Starting at the line that contains "v.toNat = ((List.range" in the listing below, write out every line word for word until you have written the line that contains "[⟨.bfx, 1, readsAB, fun".

++++ EXTRACTED INFORMATION

-- ==== Sys2Proof/Certificates/Slice0/Obligations.lean ====
section
/-! DEFINITION. The statements about the model. The rows say, in the words of the spec's tables, what each operation computes; an
obligation says of each row when the operation has that effect and that it has no other. -/

namespace Sys2Proof.Rules

open Sys2Proof.Machine

/-- A scalar operation into a register (R192, R194): its latency, the operands it reads, and what its result is, given a, b and the
old destination. -/
structure ScalarRow where
  instr : SlotOp → Instr
  lat : Nat
  reads : SlotOp → List Opd
  result : SlotOp → Word → Word → Word → Word → Prop

/-- a ≤ b, unsigned where mod[0] is 1, else signed (R57). -/
def atMost (o : SlotOp) (a b : Word) : Prop := if o.mod % 2 = 1 then a.toNat ≤ b.toNat else a.toInt ≤ b.toInt

/-- a < b, unsigned where mod[0] is 1, else signed (R57). -/
def below (o : SlotOp) (a b : Word) : Prop := if o.mod % 2 = 1 then a.toNat < b.toNat else a.toInt < b.toInt

def readsAB (o : SlotOp) : List Opd := [o.a, o.b]
def readsA (o : SlotOp) : List Opd := [o.a]

def bitwise (f : Bool → Bool → Bool) (_ : SlotOp) (a b _ v : Word) : Prop :=
  ∀ i, i < 64 → v.getLsbD i = f (a.getLsbD i) (b.getLsbD i)

def arithmeticRows : List ScalarRow :=
  [⟨.movI64, 1, readsA, fun _ a _ _ v => v = a⟩,
   ⟨.addI64, 1, readsAB, fun _ a b _ v => v.toNat = (a.toNat + b.toNat) % 2 ^ 64⟩,
   ⟨.subI64, 1, readsAB, fun _ a b _ v => (v.toNat + b.toNat) % 2 ^ 64 = a.toNat⟩,
   ⟨.and, 1, readsAB, bitwise (· && ·)⟩,
   ⟨.or, 1, readsAB, bitwise (· || ·)⟩,
   ⟨.xor, 1, readsAB, bitwise (· != ·)⟩,
   ⟨.shl, 1, readsAB, fun _ a b _ v => ∀ i, i < 64 → v.getLsbD i = (decide (b.toNat % 64 ≤ i) && a.getLsbD (i - b.toNat % 64))⟩,
   ⟨.shr, 1, readsAB, fun _ a b _ v => ∀ i, i < 64 → v.getLsbD i = a.getLsbD (i + b.toNat % 64)⟩,
   ⟨.sar, 1, readsAB, fun _ a b _ v => ∀ i, i < 64 → v.getLsbD i = a.getLsbD (min 63 (i + b.toNat % 64))⟩,
   ⟨.minI64, 1, readsAB, fun o a b _ v => (v = a ∨ v = b) ∧ atMost o v a ∧ atMost o v b⟩,
   ⟨.maxI64, 1, readsAB, fun o a b _ v => (v = a ∨ v = b) ∧ atMost o a v ∧ atMost o b v⟩,
   ⟨.mulI64, 3, readsAB, fun _ a b _ v => v.toNat = a.toNat * b.toNat % 2 ^ 64⟩,
   ⟨.mulhI64, 3, readsAB, fun o a b _ v =>
     if o.mod % 2 = 1 then v.toNat = a.toNat * b.toNat / 2 ^ 64
     else v.toInt * 2 ^ 64 ≤ a.toInt * b.toInt ∧ a.toInt * b.toInt < (v.toInt + 1) * 2 ^ 64⟩,
   ⟨.popc, 1, readsA, fun _ a _ _ v => v.toNat = ((List.range 64).filter a.getLsbD).length⟩,
   ⟨.clz, 1, readsA, fun _ a _ _ v =>
     (a = 0 → v = 64) ∧ (a ≠ 0 → v.toNat < 64 ∧ a.getLsbD (63 - v.toNat) = true ∧ ∀ i, 63 - v.toNat < i → a.getLsbD i = false)⟩]

def bitFieldRows : List ScalarRow :=
  [⟨.bfx, 1, readsAB, fun o a b _ v => ∀ i, i < 64 → v.getLsbD i = (decide (i < b.toNat) && a.getLsbD (i + o.mod % 64))⟩,
   ⟨.bfi, 1, fun o => [o.a, o.dst], fun o a b d v => ∀ i, i < 64 → v.getLsbD i =
     if o.mod % 64 ≤ i ∧ i < o.mod % 64 + b.toNat then a.getLsbD (i - o.mod % 64) else d.getLsbD i⟩]

/-- A scalar operation into a q predicate (R193). -/
structure TestRow where
  instr : SlotOp → Instr
  reads : SlotOp → List Opd
  holds : SlotOp → Word → Word → Prop

def testRows : List TestRow :=
  [⟨.cmpeqI64, readsAB, fun _ a b => a = b⟩,
   ⟨.cmpneI64, readsAB, fun _ a b => a ≠ b⟩,
   ⟨.cmpltI64, readsAB, below⟩,
   ⟨.cmpleI64, readsAB, atMost⟩]

/-- A predicate operation on the q predicates that a and b name (R193); no operand is a register. -/
structure QRow where
  instr : SlotOp → Instr
  holds : Bool → Bool → Bool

++++++++

[EXERCISE SOLUTION]:
   ⟨.popc, 1, readsA, fun _ a _ _ v => v.toNat = ((List.range 64).filter a.getLsbD).length⟩,
   ⟨.clz, 1, readsA, fun _ a _ _ v =>
     (a = 0 → v = 64) ∧ (a ≠ 0 → v.toNat < 64 ∧ a.getLsbD (63 - v.toNat) = true ∧ ∀ i, 63 - v.toNat < i → a.getLsbD i = false)⟩]

def bitFieldRows : List ScalarRow :=
  [⟨.bfx, 1, readsAB, fun o a b _ v => ∀ i, i < 64 → v.getLsbD i = (decide (i < b.toNat) && a.getLsbD (i + o.mod % 64))⟩,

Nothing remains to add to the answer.